INPUT FOR THIS TASK:
-- ==== Sys2Proof/Laws/KeepsSpindle.lean ====
section
/-! SUPPORT. Keeps for the operations of Machine/Spindle.lean. -/

namespace Sys2Proof.Machine

theorem State.issue_keeps {r0 : State} {s : State} (k : Nat) (q : Nat) (job : Nat) (x : IssueSlot) (hk : Keeps r0 s)  :
    Keeps r0 (State.issue s k q job x) := by
  unfold State.issue
  with_reducible repeat' (first
    | assumption | apply State.forEach_keeps | apply State.addCmd_keeps | apply State.fillQueues_keeps
    | (extract_lets) | (intro))

theorem State.landDmem_keeps {r0 : State} {s : State} (k : Nat) (q : Nat) (l : List (Nat × List Byte)) (hk : Keeps r0 s)  :
    Keeps r0 (State.landDmem s k q l) := by
  unfold State.landDmem
  with_reducible repeat' (first
    | assumption | apply State.forEach_keeps | apply State.store_keeps | (extract_lets) | (intro))

theorem State.coreTrap_keeps {r0 : State} {s : State} (k : Nat) (q : Nat) (cause : Nat) (code : Nat) (hk : Keeps r0 s)  :
    Keeps r0 (State.coreTrap s k q cause code) := by
  unfold State.coreTrap
  with_reducible repeat' (first
    | assumption | apply State.putCore_keeps | apply State.trap_keeps | apply State.settle_keeps)

theorem State.drainProgram_keeps {r0 : State} {s : State} (k : Nat) (q : Nat) (x : Core) (hk : Keeps r0 s)  :
    Keeps r0 (State.drainProgram s k q x) := by
  unfold State.drainProgram
  with_reducible repeat' (first
    | assumption | apply State.forEach_keeps | apply State.windowDrain_keeps | split | (extract_lets) | (intro))

theorem State.endProgram_keeps {r0 : State} {s : State} (k : Nat) (q : Nat) (uid : Nat) (status : Nat) (result : Nat) (hk : Keeps r0 s)  :
    Keeps r0 (State.endProgram s k q uid status result) := by
  unfold State.endProgram
  with_reducible repeat' (first
    | assumption | apply State.putCore_keeps | apply State.drainProgram_keeps | apply State.finish_keeps)

theorem State.rowAccess_keeps {r0 : State} {s : State} (k : Nat) (q : Nat) (uid : Nat) (y0 : Option RowUse) (hk : Keeps r0 s)  :
    Keeps r0 (State.rowAccess s k q uid y0).1 := by
  unfold State.rowAccess
  with_reducible repeat' (first | assumption | apply State.readRows_keeps | apply State.writeRows_keeps | split)

theorem State.landBundle_keeps {r0 : State} {s : State} (k : Nat) (q : Nat) (uid : Nat) (a : Writes) (use : Option RowUse) (b : Branch) (is : List IssueSlot) (hk : Keeps r0 s)  :
    Keeps r0 (State.landBundle s k q uid a use b is) := by
  unfold State.landBundle
  with_reducible repeat' (first
    | assumption | apply State.rowAccess_keeps | apply State.endProgram_keeps | apply State.landDmem_keeps
    | apply State.putCore_keeps | apply State.forEach_keeps | apply State.armToken_keeps | apply State.signal_keeps
    | apply State.issue_keeps | apply State.spend_keeps | refine keeps_ite ?_ ?_ | (extract_lets)
    | refine keeps_mk ?_ ?_ ?_ ?_ | exact Nat.le_refl _ | exact Nat.le_add_right _ _ | (intro))

theorem State.runBundle_keeps {r0 : State} {s : State} (k : Nat) (q : Nat) (uid : Nat) (hk : Keeps r0 s)  :
    Keeps r0 (State.runBundle s k q uid) := by
  unfold State.runBundle
  with_reducible repeat' (first
    | assumption | apply State.coreTrap_keeps | apply State.putCore_keeps | apply State.landBundle_keeps
    | apply State.settle_keeps | refine keeps_ite ?_ ?_ | split)

theorem State.takeBundle_keeps {r0 : State} {s : State} (k : Nat) (q : Nat) (hk : Keeps r0 s)  :
    Keeps r0 (State.takeBundle s k q) := by
  unfold State.takeBundle
  with_reducible repeat' (first
    | assumption | apply State.runBundle_keeps | apply State.coreTrap_keeps | refine keeps_ite ?_ ?_ | split)

theorem execBundle_keeps {r0 : State} (skein : Nat) (core : Nat) {s : State} (hk : Keeps r0 s)  :
    ∀ t, execBundle skein core s = .next t → Keeps r0 t := by
  unfold execBundle
  refine keeps_next ?_
  with_reducible repeat' (first | assumption | apply State.takeBundle_keeps | refine keeps_ite ?_ ?_)

theorem execBundleResume_keeps {r0 : State} (skein : Nat) (core : Nat) {s : State} (hk : Keeps r0 s)  :
    ∀ t, execBundleResume skein core s = .next t → Keeps r0 t := by
  unfold execBundleResume
  refine keeps_next ?_
  with_reducible repeat' (first | assumption | apply State.takeBundle_keeps | refine keeps_ite ?_ ?_)

theorem State.openWindows_keeps {r0 : State} {s : State} (k : Nat) (idle : Bool) (y0 : List (Nat × Window)) (hk : Keeps r0 s)  :
    ∀ t, State.openWindows s k idle y0 = some t → Keeps r0 t := by
  induction y0 generalizing s with
  | nil => exact keeps_some (g := fun t => t) hk
  | cons p rest ih =>
    exact keeps_ite_opt (g := fun t => t) (ih (State.putWindow_keeps _ _ _ hk)) (keeps_none (g := fun t => t))


theorem State.putResidents_keeps {r0 : State} {s : State} (k : Nat) (q : Nat) (l : List Resident) (hk : Keeps r0 s)  :
    Keeps r0 (State.putResidents s k q l) := by
  unfold State.putResidents
  with_reducible repeat' (first | assumption | (extract_lets) | refine keeps_mk ?_ ?_ ?_ ?_ | exact Nat.le_refl _)

theorem State.loadSection_keeps {r0 : State} {s : State} (k : Nat) (q : Nat) (uid : Nat) (job : Nat) (x : Image) (t : Section) (hk : Keeps r0 s)  :
    Keeps r0 (State.loadSection s k q uid job x t).1 := by
  unfold State.loadSection
  with_reducible repeat' (first
    | assumption | apply State.store_keeps | apply State.forEach_keeps | apply State.armToken_keeps
    | apply State.writeRows_keeps | split | (extract_lets) | (intro))

theorem State.loadSections_keeps {r0 : State} {s : State} (k : Nat) (q : Nat) (uid : Nat) (job : Nat) (x : Image) (y0 : List Section) (hk : Keeps r0 s)  :
    Keeps r0 (State.loadSections s k q uid job x y0).1 := by
  induction y0 generalizing s k q uid job x with
  | nil =>
    unfold State.loadSections
    with_reducible repeat' (first
      | assumption | apply State.loadSection_keeps | refine keeps_ite ?_ ?_ | refine keeps_ite_fst ?_ ?_
      | refine keeps_fst (by assumption) ?_ | split | (extract_lets) | refine keeps_mk ?_ ?_ ?_ ?_
      | exact Nat.le_refl _ | exact Nat.le_add_right _ _ | (intro))
  | cons a rest ih =>
    unfold State.loadSections
    with_reducible repeat' (first
      | assumption | apply ih | apply State.loadSection_keeps | refine keeps_ite ?_ ?_ | refine keeps_ite_fst ?_ ?_
      | refine keeps_fst (by assumption) ?_ | split | (extract_lets) | refine keeps_mk ?_ ?_ ?_ ?_
      | exact Nat.le_refl _ | exact Nat.le_add_right _ _ | (intro))

theorem State.startProgram_keeps {r0 : State} {s : State} (c : Cmd) (k : Nat) (q : Nat) (p : Prog) (r : Resident) (hk : Keeps r0 s)  :
    Keeps r0 (State.startProgram s c k q p r) := by
  unfold State.startProgram
  with_reducible repeat' (first
    | assumption | apply State.putResidents_keeps | apply State.finish_keeps | apply State.raise_keeps
    | apply State.putCore_keeps | refine keeps_opt (by assumption) (State.openWindows_keeps _ _ _ ?_) | split)

theorem State.placeImage_keeps {r0 : State} {s : State} (c : Cmd) (k : Nat) (q : Nat) (x : Image) (hk : Keeps r0 s)  :
    Keeps r0 (State.placeImage s c k q x).1 := by
  unfold State.placeImage
  with_reducible repeat' (first
    | assumption | apply State.chargeRead_keeps | apply State.putResidents_keeps | apply State.loadSections_keeps)

theorem State.tileLoad_keeps {r0 : State} {s : State} (c : Cmd) (x : Image) (hk : Keeps r0 s)  :
    Keeps r0 (State.tileLoad s c x) := by
  unfold State.tileLoad
  with_reducible repeat' (first
    | assumption | apply State.doIf_keeps | apply State.enrol_keeps | apply State.modCmd_keeps
    | refine keeps_ite ?_ ?_ | refine keeps_ite_fst ?_ ?_ | refine keeps_fst (by assumption) ?_ | split
    | (extract_lets) | refine keeps_mk ?_ ?_ ?_ ?_ | exact Nat.le_refl _ | exact Nat.le_add_right _ _ | (intro))

theorem State.loadProgram_keeps {r0 : State} {s : State} (c : Cmd) (k : Nat) (q : Nat) (p : Prog) (hk : Keeps r0 s)  :
    Keeps r0 (State.loadProgram s c k q p) := by
  unfold State.loadProgram
  with_reducible repeat' (first
    | assumption | apply State.finish_keeps | apply State.tileLoad_keeps | apply State.placeImage_keeps
    | apply State.startProgram_keeps | refine keeps_ite ?_ ?_ | refine keeps_ite_fst ?_ ?_
    | refine keeps_fst (by assumption) ?_ | split | (extract_lets) | refine keeps_mk ?_ ?_ ?_ ?_ | exact Nat.le_refl _
    | exact Nat.le_add_right _ _ | (intro))

theorem State.runResident_keeps {r0 : State} {s : State} (c : Cmd) (k : Nat) (q : Nat) (p : Prog) (hk : Keeps r0 s)  :
    Keeps r0 (State.runResident s c k q p) := by
  unfold State.runResident
  with_reducible repeat' (first
    | assumption | apply State.finish_keeps | apply State.startProgram_keeps | refine keeps_ite ?_ ?_ | split)

theorem execProg_keeps {r0 : State} (uid : Nat) {s : State} (hk : Keeps r0 s)  :
    ∀ t, execProg uid s = .next t → Keeps r0 t := by
  unfold execProg
  refine keeps_next ?_
  with_reducible repeat' (first
    | assumption | apply State.loadProgram_keeps | apply State.runResident_keeps | apply State.settle_keeps
    | refine keeps_ite ?_ ?_ | split)

theorem State.debugAct_keeps {r0 : State} {s : State} (cores : List (Nat × Nat)) (a : DebugAction) (hk : Keeps r0 s)  :
    Keeps r0 (State.debugAct s cores a) := by
  unfold State.debugAct
  with_reducible repeat' (first
    | assumption | apply State.forEach_keeps | apply State.takeBundle_keeps | split | (extract_lets)
    | refine keeps_mk ?_ ?_ ?_ ?_ | exact Nat.le_refl _ | (intro))

theorem State.selvedgeWrite_keeps {r0 : State} {s : State} (a : Nat) (bs : List Byte) (hk : Keeps r0 s)  :
    Keeps r0 (State.selvedgeWrite s a bs) := by
  unfold State.selvedgeWrite
  with_reducible repeat' (first
    | assumption | apply State.store_keeps | refine keeps_ite ?_ ?_ | refine keeps_ite_fst ?_ ?_
    | refine keeps_fst (by assumption) ?_ | split | (extract_lets) | refine keeps_mk ?_ ?_ ?_ ?_ | exact Nat.le_refl _
    | exact Nat.le_add_right _ _ | (intro))

theorem State.selvedgeAct_keeps {r0 : State} {s : State} (a : DebugAction) (hk : Keeps r0 s)  :
    Keeps r0 (State.selvedgeAct s a) := by
  unfold State.selvedgeAct
  with_reducible repeat' (first
    | assumption | apply State.resume_keeps | apply State.selvedgeWrite_keeps | refine keeps_nextOr (step_keeps ?_) ?_
    | refine keeps_ite ?_ ?_ | refine keeps_ite_fst ?_ ?_ | refine keeps_fst (by assumption) ?_ | split
    | (extract_lets) | refine keeps_mk ?_ ?_ ?_ ?_ | exact Nat.le_refl _ | exact Nat.le_add_right _ _ | (intro))

theorem State.stopWaits_keeps {r0 : State} (old : State) {s : State} (p : Nat) (hk : Keeps r0 s)  :
    Keeps r0 (State.stopWaits old s p) := by
  unfold State.stopWaits
  with_reducible repeat' (first
    | assumption | apply State.modPair_keeps | apply State.forEach_keeps | apply State.modCmd_keeps
    | refine keeps_ite ?_ ?_ | (extract_lets) | (intro))

theorem execDebuggerHaltStep_keeps {r0 : State} (target : Option (Nat × Nat)) (action : DebugAction) {s : State} (hk : Keeps r0 s)  :
    ∀ t, execDebuggerHaltStep target action s = .next t → Keeps r0 t := by
  unfold execDebuggerHaltStep
  refine keeps_next ?_
  with_reducible repeat' (first
    | assumption | apply State.tamper_keeps | apply State.selvedgeAct_keeps | apply State.set_keeps
    | apply State.debugAct_keeps | apply State.forEach_keeps | apply State.stopWaits_keeps | refine keeps_ite ?_ ?_
    | refine keeps_ite_fst ?_ ?_ | refine keeps_fst (by assumption) ?_ | split | (extract_lets)
    | refine keeps_mk ?_ ?_ ?_ ?_ | exact Nat.le_refl _ | exact Nat.le_add_right _ _ | (intro))

end Sys2Proof.Machine
end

PROBLEM REQUIREMENTS: Search the material above for the word "status", and return each line that holds it.

EXERCISE RESULT:
theorem State.endProgram_keeps {r0 : State} {s : State} (k : Nat) (q : Nat) (uid : Nat) (status : Nat) (result : Nat) (hk : Keeps r0 s)  :
    Keeps r0 (State.endProgram s k q uid status result) := by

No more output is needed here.